The latest U.S. jobs report from the Labor Department revealed that American employers unexpectedly cut 92,000 jobs last month, marking a significant deterioration from January when 126,000 jobs were added. The unemployment rate increased from 4.3% to 4.4% in February, contrary to economists' expectations of 60,000 new jobs for the month [1][2]. Revisions also reduced December and January payrolls by 69,000 jobs [1]. Job losses were widespread, with construction companies cutting 11,000 jobs, healthcare firms shedding 28,000 jobs (partly due to a four-week strike at Kaiser Permanente), factories losing 12,000 jobs, restaurants and bars dropping nearly 30,000 jobs, administrative and support services firms cutting nearly 19,000 jobs, and courier and messenger services losing almost 17,000 jobs. Financial firms, however, added 10,000 jobs [1].
Despite the weak hiring, wage growth remained robust. Average hourly earnings rose 0.4% from January and 3.8% from a year earlier, beating economists' expectations of a 3.7% annual increase. Employees on private nonfarm payrolls saw their average hourly earnings rise by 15 cents to $37.32 an hour. The average workweek was unchanged at 34.3 hours, while manufacturing sector workweeks declined slightly by 0.1 hour to 40.1 hours, with overtime steady at three hours [2]. Wage gains outpaced inflation, with the consumer price index (CPI) up 2.4% year-over-year in January and trending down from 2.7% in December. The Fed's preferred inflation gauge, the personal consumption expenditures (PCE) index, rose to 2.9% annually in December, and core PCE was up 3% [2].

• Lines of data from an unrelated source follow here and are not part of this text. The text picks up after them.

-- ==== Sys2Proof/Tests/Slice0.lean ====
section
/-! SUPPORT. The model's own tests: what the checks refuse, words of the manual that decode, single steps, and for every
statement with hypotheses a state that meets them, clause by clause. -/

namespace Sys2Proof.Tests

/- One theorem at a time, so that the kernel evaluations do not all hold a thread of their own. -/
set_option Elab.async false

open Sys2Proof Sys2Proof.Machine

/-! ### Hypotheses as Booleans -/

def mayStart (l : Lane) (keys : List Nat) (s : State) : Bool :=
  decide ((s.lane l).waiting = false ∧ s.me.overdraw = false) &&
    keys.all fun k => s.isReady k && (decide (32 ≤ k) || s.isReady (kSv k))

theorem issues {l : Lane} {keys : List Nat} {s : State} (h : mayStart l keys s = true) : Issues l keys s :=
  have ⟨now, each⟩ := Bool.and_eq_true_iff.mp h
  have key {k} (hk : k ∈ keys) := Bool.and_eq_true_iff.mp (List.all_eq_true.mp each k hk)
  { fresh := (of_decide_eq_true now).1, power := (of_decide_eq_true now).2, ready := fun _ hk => (key hk).1,
    shadow := fun _ _ hk hl => (Bool.or_eq_true_iff.mp (key hk).2).resolve_left fun g => absurd (of_decide_eq_true g) (by omega) }

def isQuiet (s : State) : Bool :=
  decide ((s.eager = true ∧ s.prog .s = .none ∧ s.me.queuesEmpty = true) ∧
    (s.me.fifo = [] ∧ s.me.drained = []) ∧ s.me.l1.rows = [] ∧ s.me.wbFail = none)

theorem quiet {s : State} (h : isQuiet s = true) : Quiet s :=
  have ⟨moves, buffer, l1⟩ := of_decide_eq_true h
  { eager := moves.1, prog := moves.2.1, queues := moves.2.2, fifo := buffer.1, drained := buffer.2, l1 := l1.1, failed := l1.2 }

def inPool (s : State) (o n : Nat) : Bool :=
  decide ((0 < n ∧ s.me.ctl.pbReg ≤ o) ∧ (o + n ≤ s.me.ctl.pbSpad ∧ o + n ≤ 0xC0000) ∧
    s.me.slotOwner o = .lanes ∧ s.me.slotOwner (o + n - 1) = .lanes)

theorem ownPool {s : State} {o n : Nat} (h : inPool s o n = true) : OwnPool s o n :=
  have ⟨start, stop, owner⟩ := of_decide_eq_true h
  { size := start.1, low := start.2, high := stop.1, pool := stop.2, first := owner.1, last := owner.2 }

theorem noConflict {s : State} {k : Nat} (h : s.regs = []) : NoConflict s k := by
  intro r hr; simp [h] at hr

/-- The instruction answers a next state. -/
def runs (i : Instr) (s : State) : Bool := match exec i s with | .next _ => true | _ => false

theorem next_of_runs {i : Instr} {s : State} (h : runs i s = true) : ∃ t, exec i s = .next t := by
  unfold runs at h
  split at h
  · exact ⟨_, by assumption⟩
  · cases h

/-- A result that satisfies `p`. -/
def okWith {ε α : Type} (e : Except ε α) (p : α → Bool) : Bool := match e with | .ok a => p a | .error _ => false

theorem ok_of {ε α : Type} {e : Except ε α} {p : α → Bool} (h : okWith e p = true) : ∃ a, e = .ok a ∧ p a = true := by
  unfold okWith at h
  split at h
  · exact ⟨_, rfl, h⟩
  · cases h

/-! ### States -/

/-- A core at task level whose lanes are at word 10 of sections of 64 words, with a scratchpad of 48 slots. -/
def taskCore : Core :=
  { mode := .running,
    r := { s := { dflt := 0, rows := [(1, 7), (2, -3), (3, 5), (4, 0xFF00000000010040), (5, 8), (6, 1), (7, 0x1234567890ABCDEF)] } },
    ctl := { pl := false, clen := .fill 64, pbSpad := 0x40000, pbL1 := 0x80000, vfid := 1, spillBase := 0x11000, spillLim := 0x11090,
             spillTop := 0x11048 },
    lanes := .fill { parked := false, pc := 10 } }

/-- Core 0 runs a task, 1,000 pulses after reset. -/
def wS : State := { State.reset with cores := State.reset.cores.set 0 taskCore, pkg := { State.reset.pkg with mode := 1, ticks := 4000 } }
/-- The same at system level. -/
def wP : State := wS.updCtl fun c => { c with pl := true }
/-- Scalar `n` holds `v`. -/
def reg (n : Nat) (v : Word) (s : State) : State := s.updR fun r => { r with s := r.s.set n v }
/-- Bytes of the own pool. -/
def pool (o : Nat) (bs : List Byte) (s : State) : State := { s with mem := memWrite s.mem (keyPool s.focus o) bs }
/-- The core in focus is changed. -/
def my (f : Core → Core) (s : State) : State := s.updMe f
/-- An event's operands. -/
def arg (a : EventArg) (s : State) : State := { s with arg := a }
/-- Moves are made by the agenda. -/
def lazy (s : State) : State := { s with eager := false }

/-! ### Hypotheses of the statements: S lane -/

/-- Hypotheses of `Obligations.IntegerGroupCompletes`. -/
theorem witness_IntegerGroupCompletes :
    (Issues .s [kS 1, kS 2] wS) ∧ (Issues .s [kS 3, kS 1, kS 2] wS ∧ wS.rdS 3 ≠ 0) ∧
    (Issues .s [kS 0, kS 1, kS 2] wS ∧ wS.rdS 0 = 0) :=
  ⟨issues (by decide +kernel), ⟨issues (by decide +kernel), by decide +kernel⟩, ⟨issues (by decide +kernel), by decide +kernel⟩⟩

/-- Hypotheses of `Obligations.MultiplyDivideCountCompletes`. -/
theorem witness_MultiplyDivideCountCompletes :
    (Issues .s [kS 1, kS 2] wS) ∧ (Issues .s [kS 1, kS 0, kDiv] wS ∧ wS.rdS 0 = 0) ∧ (Issues .s [kS 0] wS) :=
  ⟨issues (by decide +kernel), ⟨issues (by decide +kernel), by decide +kernel⟩, issues (by decide +kernel)⟩

/-- Hypotheses of `Obligations.ImmediatesComplete`. -/
theorem witness_ImmediatesComplete :
    (Issues .s [kS 1] wS) ∧
    (bits (0x01800040 : Code) 21 7 = 0x0C ∧ bits (0x01800040 : Code) 6 5 ≠ 0) ∧ (bits (0x01C00400 : Code) 21 7 = 0x0E ∧ bits (0x01C00400 : Code) 6 5 ≠ 0) :=
  ⟨issues (by decide +kernel), by decide +kernel⟩

/-- Hypotheses of `Obligations.LisCompletes`. -/
theorem witness_LisCompletes :
    (Issues .s [kS 9] wS ∧ (1 : BitVec 2) ≠ 3) ∧ (Issues .s [] wS) :=
  ⟨⟨issues (by decide +kernel), by decide +kernel⟩, issues (by decide +kernel)⟩

/-- Hypotheses of `Obligations.PlainScalarFrame`. -/
theorem witness_PlainScalarFrame :
    ((∃ t, exec (.add 3 1 2) wS = .next t) ∧ wS.me.overdraw = false ∧ Instr.add 3 1 2 ∈ plainScalars 3 1 2 0 0 0 0 .global) ∧
    ((∃ t, exec (.apis .global 0 1) wS = .next t) ∧ wS.me.overdraw = false ∧ Instr.apis .global 0 1 ∈ plainScalars 0 1 2 0 0 0 0 .global) :=
  ⟨⟨next_of_runs (by decide +kernel), by decide +kernel⟩, ⟨next_of_runs (by decide +kernel), by decide +kernel⟩⟩

/-- Hypotheses of `Obligations.BranchesComplete`: a target at the last word of the section, and one behind it. -/
theorem witness_BranchesComplete :
    (Issues .s [kS 1, kS 2] wS ∧ wS.rdS 1 ≠ wS.rdS 2 ∧ ((wS.lane .s).pc + (53 : BitVec 11).signExtend 32).toNat < wS.me.clen .s) ∧
    (Issues .s [kS 1, kS 1] wS ∧ wS.me.clen .s ≤ ((wS.lane .s).pc + (54 : BitVec 11).signExtend 32).toNat) :=
  ⟨⟨issues (by decide +kernel), by decide +kernel⟩, ⟨issues (by decide +kernel), by decide +kernel⟩⟩

/-- Hypotheses of `Obligations.LoopAndJumpsComplete`. -/
theorem witness_LoopAndJumpsComplete :
    (Issues .s [kS 0] wS ∧ wS.rdS 0 = 0) ∧ (Issues .s [kS 6] wS ∧ wS.rdS 6 = 1) ∧
    (Issues .s [kS 5] wS ∧ 1 < (wS.rdS 5).toNat ∧ ((wS.lane .s).pc + (-10 : BitVec 11).signExtend 32).toNat < wS.me.clen .s) ∧
    (Issues .s [] wS ∧ ((wS.lane .s).pc + (53 : BitVec 21).signExtend 32).toNat < wS.me.clen .s ∧ ((wS.lane .s).pc + (-10 : BitVec 16).signExtend 32).toNat < wS.me.clen .s) ∧
    (Issues .s [kS 5] wS ∧ ((wS.rdS 5).setWidth 32 + (55 : BitVec 11).signExtend 32).toNat < wS.me.clen .s) :=
  ⟨⟨issues (by decide +kernel), by decide +kernel⟩, ⟨issues (by decide +kernel), by decide +kernel⟩,
    ⟨issues (by decide +kernel), by decide +kernel⟩, ⟨issues (by decide +kernel), by decide +kernel⟩,
    ⟨issues (by decide +kernel), by decide +kernel⟩⟩

/-- Hypotheses of `Obligations.LoadsOfOwnScratchpadComplete`: the first and the last bytes of the scratchpad. -/
theorem witness_LoadsOfOwnScratchpadComplete :
    (Issues .s [kS 4] wS ∧ OwnPool wS 0x10000 8 ∧ NoConflict wS (keyPool 0 0x10000) ∧ Sound wS ∧ Direct .s wS ∧ wS.rdS 4 + (-64 : BitVec 11).signExtend 64 = 0xFF00000000000000 + BitVec.ofNat 64 0x10000 ∧ 0x10000 % 8 = 0 ∧ wS.me.latch = none) ∧
    (Issues .s [kS 8, kS 0] (reg 8 0xFF0000000003FFFF wS) ∧ OwnPool (reg 8 0xFF0000000003FFFF wS) 0x3FFFF 1 ∧ NoConflict (reg 8 0xFF0000000003FFFF wS) (keyPool 0 0x3FFFF) ∧ Sound (reg 8 0xFF0000000003FFFF wS) ∧ Direct .s (reg 8 0xFF0000000003FFFF wS) ∧ (reg 8 0xFF0000000003FFFF wS).rdS 8 + (reg 8 0xFF0000000003FFFF wS).rdS 0 <<< 3 = 0xFF00000000000000 + BitVec.ofNat 64 0x3FFFF ∧ (reg 8 0xFF0000000003FFFF wS).me.latch = none) :=
  ⟨⟨issues (by decide +kernel), ownPool (by decide +kernel), noConflict rfl, ⟨rfl, rfl, rfl⟩, ⟨rfl, rfl, rfl⟩, by decide +kernel⟩,
    ⟨issues (by decide +kernel), ownPool (by decide +kernel), noConflict rfl, ⟨rfl, rfl, rfl⟩, ⟨rfl, rfl, rfl⟩, by decide +kernel⟩⟩

/-- Hypotheses of `Obligations.StoresToOwnScratchpadComplete`. -/
theorem witness_StoresToOwnScratchpadComplete :
    (Issues .s [kS 4, kS 7] wS ∧ OwnPool wS 0x10000 8 ∧ NoConflict wS (keyPool 0 0x10000) ∧ Sound wS ∧ Direct .s wS ∧ wS.rdS 4 + (-64 : BitVec 11).signExtend 64 = 0xFF00000000000000 + BitVec.ofNat 64 0x10000 ∧ 0x10000 % 8 = 0 ∧ wS.me.latch = none) ∧
    (Issues .s [kS 8, kS 0, kS 7] (reg 8 0xFF0000000003FFFE wS) ∧ OwnPool (reg 8 0xFF0000000003FFFE wS) 0x3FFFE 2 ∧ NoConflict (reg 8 0xFF0000000003FFFE wS) (keyPool 0 0x3FFFE) ∧ Sound (reg 8 0xFF0000000003FFFE wS) ∧ Direct .s (reg 8 0xFF0000000003FFFE wS) ∧ (reg 8 0xFF0000000003FFFE wS).rdS 8 + (reg 8 0xFF0000000003FFFE wS).rdS 0 <<< 1 = 0xFF00000000000000 + BitVec.ofNat 64 0x3FFFE ∧ (reg 8 0xFF0000000003FFFE wS).me.latch = none) :=
  ⟨⟨issues (by decide +kernel), ownPool (by decide +kernel), noConflict rfl, ⟨rfl, rfl, rfl⟩, ⟨rfl, rfl, rfl⟩, by decide +kernel⟩,
    ⟨issues (by decide +kernel), ownPool (by decide +kernel), noConflict rfl, ⟨rfl, rfl, rfl⟩, ⟨rfl, rfl, rfl⟩, by decide +kernel⟩⟩

/-- Hypotheses of `Obligations.AddressInstructionsComplete`. -/
theorem witness_AddressInstructionsComplete :
    Issues .s [kS 4] wS :=
  issues (by decide +kernel)

/-- Hypotheses of `Obligations.CallAndReturnComplete`. -/
theorem witness_CallAndReturnComplete :
    (Issues .s (frameRegs.map kS) wS ∧ Sound wS ∧ OwnPool wS 0x11048 72 ∧ Direct .s wS ∧ wS.me.latch = none ∧ wS.me.ctl.spillTop.toNat = 0x11048 ∧ 0x11048 % 8 = 0 ∧ wS.me.ctl.spillBase.toNat ≤ 0x11048 ∧ 0x11048 + 72 ≤ wS.me.ctl.spillLim.toNat ∧ ((wS.lane .s).pc + (53 : BitVec 21).signExtend 32).toNat < wS.me.clen .s) ∧
    (Issues .s (frameRegs.map kS) (my (fun c => { c with ctl := { c.ctl with spillTop := 0x11050 } }) wS) ∧ ¬ 0x11050 + 72 ≤ (0x11090 : Word).toNat) ∧
    (Issues .s [] wS ∧ Quiet wS ∧ Sound wS ∧ OwnPool wS 0x11000 72 ∧ wS.me.ctl.spillTop.toNat ≤ wS.me.ctl.spillLim.toNat ∧ wS.me.ctl.spillBase.toNat + 72 ≤ wS.me.ctl.spillTop.toNat ∧ (∀ n, n < 9 → ∀ i, i < 8 → memGet wS.mem (keyPool 0 0x11000 + 8 * n + i) = (0 : Word).extractLsb' (8 * i) 8) ∧ (bits (0 : Word) 0 32).toNat < wS.me.clen .s) ∧
    (Issues .s [] (my (fun c => { c with ctl := { c.ctl with spillTop := 0x11040 } }) wS) ∧ Quiet (my (fun c => { c with ctl := { c.ctl with spillTop := 0x11040 } }) wS) ∧ ¬ (0x11000 : Word).toNat + 72 ≤ (0x11040 : Word).toNat) :=
  ⟨⟨issues (by decide +kernel), ⟨rfl, rfl, rfl⟩, ownPool (by decide +kernel), ⟨rfl, rfl, rfl⟩, by decide +kernel⟩,
    ⟨issues (by decide +kernel), by decide +kernel⟩,
    ⟨issues (by decide +kernel), quiet (by decide +kernel), ⟨rfl, rfl, rfl⟩, ownPool (by decide +kernel), by decide +kernel⟩,
    ⟨issues (by decide +kernel), quiet (by decide +kernel), by decide +kernel⟩⟩

/-- Macro 3 is one word, `ADD`, whose fields the call fills in. -/
def wMacro : State := my (fun c => { c with macros := c.macros.set 48 { valid := true, last := true, selb := 3, sela := 2, seld := 1 } }) wS

/-- Hypotheses of `Obligations.IdlePrefetchAndMacroCallComplete`. -/
theorem witness_IdlePrefetchAndMacroCallComplete :
    (Issues .s [] wS) ∧ (Issues .s [kS 4] wS) ∧ (Issues .s [] wS ∧ macroOk wS.me 3 = false) ∧
    (Issues .s [] wMacro ∧ decode (.lane .s) [BitVec.ofNat 32 (macroWord (wMacro.me.macros.get 48) 9 1 2)] = .ok (.add 9 1 2) ∧ (∀ k, k < 32 → wMacro.me.src.ready.get k ≠ none) ∧ (wMacro.me.macros.get 48).last = true ∧ (wMacro.me.macros.get 48).valid = true ∧ macroOk wMacro.me 3 = true) :=
  ⟨issues (by decide +kernel), issues (by decide +kernel), ⟨issues (by decide +kernel), by decide +kernel⟩,
    ⟨issues (by decide +kernel), rfl, by decide +kernel⟩⟩

/-- Hypotheses of `Obligations.OrderedAccessesOfOwnScratchpadComplete`. -/
theorem witness_OrderedAccessesOfOwnScratchpadComplete :
    Quiet wS ∧ Sound wS ∧ Issues .s [kS 4] wS ∧ Issues .s [kS 4, kS 7] wS ∧ OwnPool wS 0x10000 8 ∧ wS.rdS 4 + (-64 : BitVec 11).signExtend 64 = 0xFF00000000000000 + BitVec.ofNat 64 0x10000 ∧ 0x10000 % 8 = 0 ∧ (∀ i, i < 8 → memGet wS.mem (keyPool 0 0x10000 + i) = (0 : Word).extractLsb' (8 * i) 8) ∧ (0 : Word).toNat < 2 ^ (8 * 8) :=
  ⟨quiet (by decide +kernel), ⟨rfl, rfl, rfl⟩, issues (by decide +kernel), issues (by decide +kernel), ownPool (by decide +kernel), by decide +kernel⟩

/-- A page of the local HBM. -/
def page : TlbEntry := { vf := 1, va := 0x2000, pa := 0x9000, size := 0x1000, cls := 0, sys := false, mt := 0, x := true, w := true }
/-- The TLB holds `page`; `s8` names its last word. -/
def wPage : State := my (fun c => { c with tlb := [page] }) (reg 8 0x2FF8 wS)

/-- Hypotheses of `Obligations.AtomicsComplete`. -/
theorem witness_AtomicsComplete :
    (Quiet wS ∧ Sound wS ∧ Issues .s [kS 4, kS 1, kS 9] wS ∧ OwnPool wS 0x10040 8 ∧ wS.rdS 4 = 0xFF00000000000000 + BitVec.ofNat 64 0x10040 ∧ 0x10040 % 8 = 0 ∧ (∀ i, i < 8 → memGet wS.mem (keyPool 0 0x10040 + i) = (0 : Word).extractLsb' (8 * i) 8)) ∧
    (Issues .s [kS 4, kS 1] wS ∧ wS.prog .s = .none ∧ bits (wS.rdS 4) 48 16 = 0xFF00) ∧
    (Quiet wPage ∧ Issues .s [kS 8, kS 1] wPage ∧ Mapped wPage (wPage.rdS 8) 8 0x9FF8 0 ∧ Sound wPage ∧ (wPage.rdS 8).toNat % 8 = 0 ∧ 0x9FF8 % 8 = 0 ∧ wPage.prog .s = .none ∧ (∀ r ∈ wPage.regs, r.gran ≠ 0x9FF8 / 32) ∧ (∀ i, i < 8 → memGet wPage.mem (0x9FF8 + i) = (0 : Word).extractLsb' (8 * i) 8)) :=
  ⟨⟨quiet (by decide +kernel), ⟨rfl, rfl, rfl⟩, issues (by decide +kernel), ownPool (by decide +kernel), by decide +kernel⟩,
    ⟨issues (by decide +kernel), by decide +kernel⟩,
    ⟨quiet (by decide +kernel), issues (by decide +kernel), ⟨by decide +kernel, ⟨page, by decide +kernel⟩, by decide +kernel, by decide +kernel⟩, ⟨rfl, rfl, rfl⟩, by decide +kernel⟩⟩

The economic outlook is clouded by the ongoing war with Iran, which has caused oil prices to surge and increased costs for businesses and consumers. This combination of weak hiring and rising inflation presents a dilemma for the Federal Reserve, which must decide whether to cut interest rates to support the job market or hold rates steady to contain inflation. Eugenio Aleman, chief economist at Raymond James, described this as "probably the worst scenario for monetary policy" [1].
Analysts expressed concern about the labor market's trajectory. Heather Long, chief economist at Navy Federal Credit Union, noted that companies are likely to be more reluctant to hire until the war ends and consumer spending stabilizes. Olu Sonola, head of U.S. economics at Fitch Ratings, called the report "bad news whichever way you look at it." Lawrence Yun, chief economist at the National Association of Realtors, attributed the low unemployment rate to the southern border shutdown and highlighted healthy wage growth. Andy Bregenzer of TD commented that the slowdown in February hiring was disappointing, especially for small businesses [1][2].
CONCLUSION
The February jobs report signals a weakening U.S. labor market, with unexpected job losses and a rising unemployment rate, despite continued wage growth outpacing inflation. The combination of weak hiring and persistent inflation creates significant uncertainty for monetary policy and the broader economy. Analysts warn that hiring may remain subdued until geopolitical tensions ease and consumer spending stabilizes.